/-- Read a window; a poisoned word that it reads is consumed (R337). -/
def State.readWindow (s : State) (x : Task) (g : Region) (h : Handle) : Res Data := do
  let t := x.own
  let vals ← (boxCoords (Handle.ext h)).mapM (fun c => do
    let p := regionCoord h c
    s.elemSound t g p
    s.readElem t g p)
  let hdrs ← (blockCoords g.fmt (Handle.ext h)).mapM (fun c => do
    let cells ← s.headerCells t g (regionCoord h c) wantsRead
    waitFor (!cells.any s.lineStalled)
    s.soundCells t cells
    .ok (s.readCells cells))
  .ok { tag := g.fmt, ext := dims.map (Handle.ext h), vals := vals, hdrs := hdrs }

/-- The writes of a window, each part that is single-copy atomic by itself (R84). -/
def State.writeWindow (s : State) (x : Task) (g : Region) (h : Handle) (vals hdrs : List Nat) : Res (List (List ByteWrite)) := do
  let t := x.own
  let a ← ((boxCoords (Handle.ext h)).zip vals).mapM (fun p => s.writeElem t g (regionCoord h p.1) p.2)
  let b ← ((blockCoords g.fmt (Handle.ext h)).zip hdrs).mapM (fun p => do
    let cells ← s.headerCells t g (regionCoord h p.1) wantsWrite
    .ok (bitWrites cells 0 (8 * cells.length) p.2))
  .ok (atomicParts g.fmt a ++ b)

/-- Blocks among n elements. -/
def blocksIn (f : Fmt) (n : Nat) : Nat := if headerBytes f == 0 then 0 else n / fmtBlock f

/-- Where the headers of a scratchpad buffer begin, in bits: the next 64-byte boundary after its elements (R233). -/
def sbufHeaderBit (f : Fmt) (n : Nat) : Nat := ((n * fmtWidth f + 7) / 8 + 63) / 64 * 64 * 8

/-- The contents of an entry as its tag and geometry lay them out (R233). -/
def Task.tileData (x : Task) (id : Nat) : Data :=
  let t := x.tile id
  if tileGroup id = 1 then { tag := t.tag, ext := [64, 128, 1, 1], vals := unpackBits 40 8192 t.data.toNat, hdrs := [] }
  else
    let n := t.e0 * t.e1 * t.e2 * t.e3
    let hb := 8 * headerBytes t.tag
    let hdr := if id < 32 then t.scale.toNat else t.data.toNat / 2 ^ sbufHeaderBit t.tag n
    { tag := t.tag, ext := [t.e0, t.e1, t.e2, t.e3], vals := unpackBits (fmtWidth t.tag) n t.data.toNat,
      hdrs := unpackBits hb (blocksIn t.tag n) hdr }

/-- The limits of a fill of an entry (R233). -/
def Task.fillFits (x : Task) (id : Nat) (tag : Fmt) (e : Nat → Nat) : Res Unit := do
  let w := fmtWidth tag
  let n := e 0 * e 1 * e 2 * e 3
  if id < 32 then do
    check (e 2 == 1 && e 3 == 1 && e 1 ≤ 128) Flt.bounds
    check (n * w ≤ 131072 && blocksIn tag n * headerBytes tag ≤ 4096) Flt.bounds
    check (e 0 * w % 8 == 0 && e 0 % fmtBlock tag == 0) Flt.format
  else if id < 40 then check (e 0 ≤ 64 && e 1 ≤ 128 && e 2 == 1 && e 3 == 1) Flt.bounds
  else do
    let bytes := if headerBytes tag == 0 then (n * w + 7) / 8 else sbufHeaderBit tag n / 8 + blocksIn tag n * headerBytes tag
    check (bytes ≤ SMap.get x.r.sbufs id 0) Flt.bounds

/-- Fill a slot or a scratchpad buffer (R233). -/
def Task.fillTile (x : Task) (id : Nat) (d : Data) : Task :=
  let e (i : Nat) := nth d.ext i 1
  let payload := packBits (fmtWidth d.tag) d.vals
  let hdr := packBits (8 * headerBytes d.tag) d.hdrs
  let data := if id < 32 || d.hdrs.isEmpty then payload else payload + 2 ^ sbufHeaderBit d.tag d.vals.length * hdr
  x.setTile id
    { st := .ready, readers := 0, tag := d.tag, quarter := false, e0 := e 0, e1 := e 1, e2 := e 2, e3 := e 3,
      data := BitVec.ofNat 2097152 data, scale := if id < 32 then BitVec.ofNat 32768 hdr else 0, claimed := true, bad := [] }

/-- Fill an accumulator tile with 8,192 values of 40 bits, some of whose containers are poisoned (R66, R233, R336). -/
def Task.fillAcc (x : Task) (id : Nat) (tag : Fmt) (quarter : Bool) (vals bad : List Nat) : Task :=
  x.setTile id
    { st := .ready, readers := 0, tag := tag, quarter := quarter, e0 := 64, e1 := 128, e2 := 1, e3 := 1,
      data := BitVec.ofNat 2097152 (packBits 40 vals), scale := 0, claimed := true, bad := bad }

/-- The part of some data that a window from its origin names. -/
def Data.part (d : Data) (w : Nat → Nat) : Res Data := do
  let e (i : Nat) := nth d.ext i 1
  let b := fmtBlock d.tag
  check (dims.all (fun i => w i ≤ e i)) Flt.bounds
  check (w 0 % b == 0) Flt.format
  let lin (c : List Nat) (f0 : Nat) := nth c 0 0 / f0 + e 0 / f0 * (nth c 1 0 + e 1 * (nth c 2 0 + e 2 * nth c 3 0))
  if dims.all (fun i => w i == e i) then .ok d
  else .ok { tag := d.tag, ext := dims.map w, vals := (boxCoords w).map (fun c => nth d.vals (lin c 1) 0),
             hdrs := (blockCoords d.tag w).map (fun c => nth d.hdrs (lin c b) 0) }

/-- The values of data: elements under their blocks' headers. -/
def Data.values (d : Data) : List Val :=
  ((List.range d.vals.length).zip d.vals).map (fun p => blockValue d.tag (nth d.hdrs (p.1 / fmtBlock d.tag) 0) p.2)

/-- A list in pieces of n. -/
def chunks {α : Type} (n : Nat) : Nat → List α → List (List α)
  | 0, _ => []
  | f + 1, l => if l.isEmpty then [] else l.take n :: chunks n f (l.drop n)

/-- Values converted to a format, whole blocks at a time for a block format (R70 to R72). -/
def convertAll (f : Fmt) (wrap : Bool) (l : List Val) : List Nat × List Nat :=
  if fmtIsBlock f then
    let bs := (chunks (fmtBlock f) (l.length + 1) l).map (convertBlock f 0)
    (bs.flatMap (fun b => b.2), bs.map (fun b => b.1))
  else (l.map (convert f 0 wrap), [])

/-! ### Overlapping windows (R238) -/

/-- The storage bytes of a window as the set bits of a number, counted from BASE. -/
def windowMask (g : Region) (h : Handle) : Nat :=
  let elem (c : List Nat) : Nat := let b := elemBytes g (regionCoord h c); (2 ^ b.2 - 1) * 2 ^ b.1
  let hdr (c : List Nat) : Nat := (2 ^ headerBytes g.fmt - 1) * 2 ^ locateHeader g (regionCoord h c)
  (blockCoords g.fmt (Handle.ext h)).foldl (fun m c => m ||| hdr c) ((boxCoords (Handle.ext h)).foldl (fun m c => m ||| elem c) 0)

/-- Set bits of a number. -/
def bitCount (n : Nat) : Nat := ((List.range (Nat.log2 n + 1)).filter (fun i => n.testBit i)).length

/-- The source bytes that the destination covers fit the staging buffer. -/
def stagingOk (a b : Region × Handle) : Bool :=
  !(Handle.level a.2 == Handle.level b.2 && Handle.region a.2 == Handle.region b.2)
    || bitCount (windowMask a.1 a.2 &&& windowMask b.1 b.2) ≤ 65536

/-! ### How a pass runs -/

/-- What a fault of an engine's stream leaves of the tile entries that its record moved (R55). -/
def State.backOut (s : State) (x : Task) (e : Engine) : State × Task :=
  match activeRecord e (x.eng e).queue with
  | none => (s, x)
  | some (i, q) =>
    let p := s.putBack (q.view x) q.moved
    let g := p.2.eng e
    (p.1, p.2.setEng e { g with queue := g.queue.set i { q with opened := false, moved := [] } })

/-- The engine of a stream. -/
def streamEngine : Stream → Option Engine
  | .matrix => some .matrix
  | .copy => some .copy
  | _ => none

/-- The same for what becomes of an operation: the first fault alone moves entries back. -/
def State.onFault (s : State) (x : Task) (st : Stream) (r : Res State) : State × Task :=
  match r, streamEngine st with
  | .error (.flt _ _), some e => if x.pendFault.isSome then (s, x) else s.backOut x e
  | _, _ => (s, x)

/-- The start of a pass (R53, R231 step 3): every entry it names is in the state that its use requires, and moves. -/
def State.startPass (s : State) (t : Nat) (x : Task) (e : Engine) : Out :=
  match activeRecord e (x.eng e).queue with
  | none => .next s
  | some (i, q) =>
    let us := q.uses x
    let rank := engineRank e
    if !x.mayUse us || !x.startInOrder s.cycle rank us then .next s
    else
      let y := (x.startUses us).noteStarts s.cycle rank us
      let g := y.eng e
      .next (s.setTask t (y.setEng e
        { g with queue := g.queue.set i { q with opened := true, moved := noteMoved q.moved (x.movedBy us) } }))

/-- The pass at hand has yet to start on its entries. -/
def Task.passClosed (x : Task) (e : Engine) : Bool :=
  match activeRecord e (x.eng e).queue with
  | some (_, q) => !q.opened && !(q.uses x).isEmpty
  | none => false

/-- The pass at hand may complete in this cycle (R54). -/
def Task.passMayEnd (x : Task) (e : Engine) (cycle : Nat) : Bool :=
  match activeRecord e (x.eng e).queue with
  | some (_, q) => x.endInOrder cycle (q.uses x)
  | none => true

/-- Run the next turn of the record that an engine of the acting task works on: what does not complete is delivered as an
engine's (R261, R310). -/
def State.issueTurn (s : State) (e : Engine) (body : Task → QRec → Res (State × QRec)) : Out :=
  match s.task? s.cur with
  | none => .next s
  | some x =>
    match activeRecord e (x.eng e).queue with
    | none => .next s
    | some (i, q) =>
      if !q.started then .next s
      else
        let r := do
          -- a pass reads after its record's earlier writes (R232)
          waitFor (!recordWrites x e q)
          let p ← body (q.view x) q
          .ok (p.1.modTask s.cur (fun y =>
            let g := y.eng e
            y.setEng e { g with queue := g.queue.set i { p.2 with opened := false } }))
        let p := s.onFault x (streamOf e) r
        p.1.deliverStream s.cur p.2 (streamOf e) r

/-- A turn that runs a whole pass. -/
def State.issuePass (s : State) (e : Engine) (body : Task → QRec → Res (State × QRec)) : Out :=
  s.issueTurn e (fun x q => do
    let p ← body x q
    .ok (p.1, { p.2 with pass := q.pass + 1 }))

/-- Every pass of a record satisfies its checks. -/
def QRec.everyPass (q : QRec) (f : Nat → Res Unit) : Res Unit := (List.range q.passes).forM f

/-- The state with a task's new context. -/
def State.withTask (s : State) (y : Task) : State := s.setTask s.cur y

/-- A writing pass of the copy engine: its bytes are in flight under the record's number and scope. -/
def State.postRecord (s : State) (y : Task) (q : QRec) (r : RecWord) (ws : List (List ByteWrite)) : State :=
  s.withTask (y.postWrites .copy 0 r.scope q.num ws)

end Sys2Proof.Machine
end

=== WHAT THE TASK ASKS ===
Retype exactly the span of lines from the one with "let a ← ((boxCoords" through the one with "let t := x.tile id"; include both ends and omit the rest of the material.

=== EXERCISE RESPONSE ===
  let a ← ((boxCoords (Handle.ext h)).zip vals).mapM (fun p => s.writeElem t g (regionCoord h p.1) p.2)
  let b ← ((blockCoords g.fmt (Handle.ext h)).zip hdrs).mapM (fun p => do
    let cells ← s.headerCells t g (regionCoord h p.1) wantsWrite
    .ok (bitWrites cells 0 (8 * cells.length) p.2))
  .ok (atomicParts g.fmt a ++ b)

/-- Blocks among n elements. -/
def blocksIn (f : Fmt) (n : Nat) : Nat := if headerBytes f == 0 then 0 else n / fmtBlock f

/-- Where the headers of a scratchpad buffer begin, in bits: the next 64-byte boundary after its elements (R233). -/
def sbufHeaderBit (f : Fmt) (n : Nat) : Nat := ((n * fmtWidth f + 7) / 8 + 63) / 64 * 64 * 8

/-- The contents of an entry as its tag and geometry lay them out (R233). -/
def Task.tileData (x : Task) (id : Nat) : Data :=
  let t := x.tile id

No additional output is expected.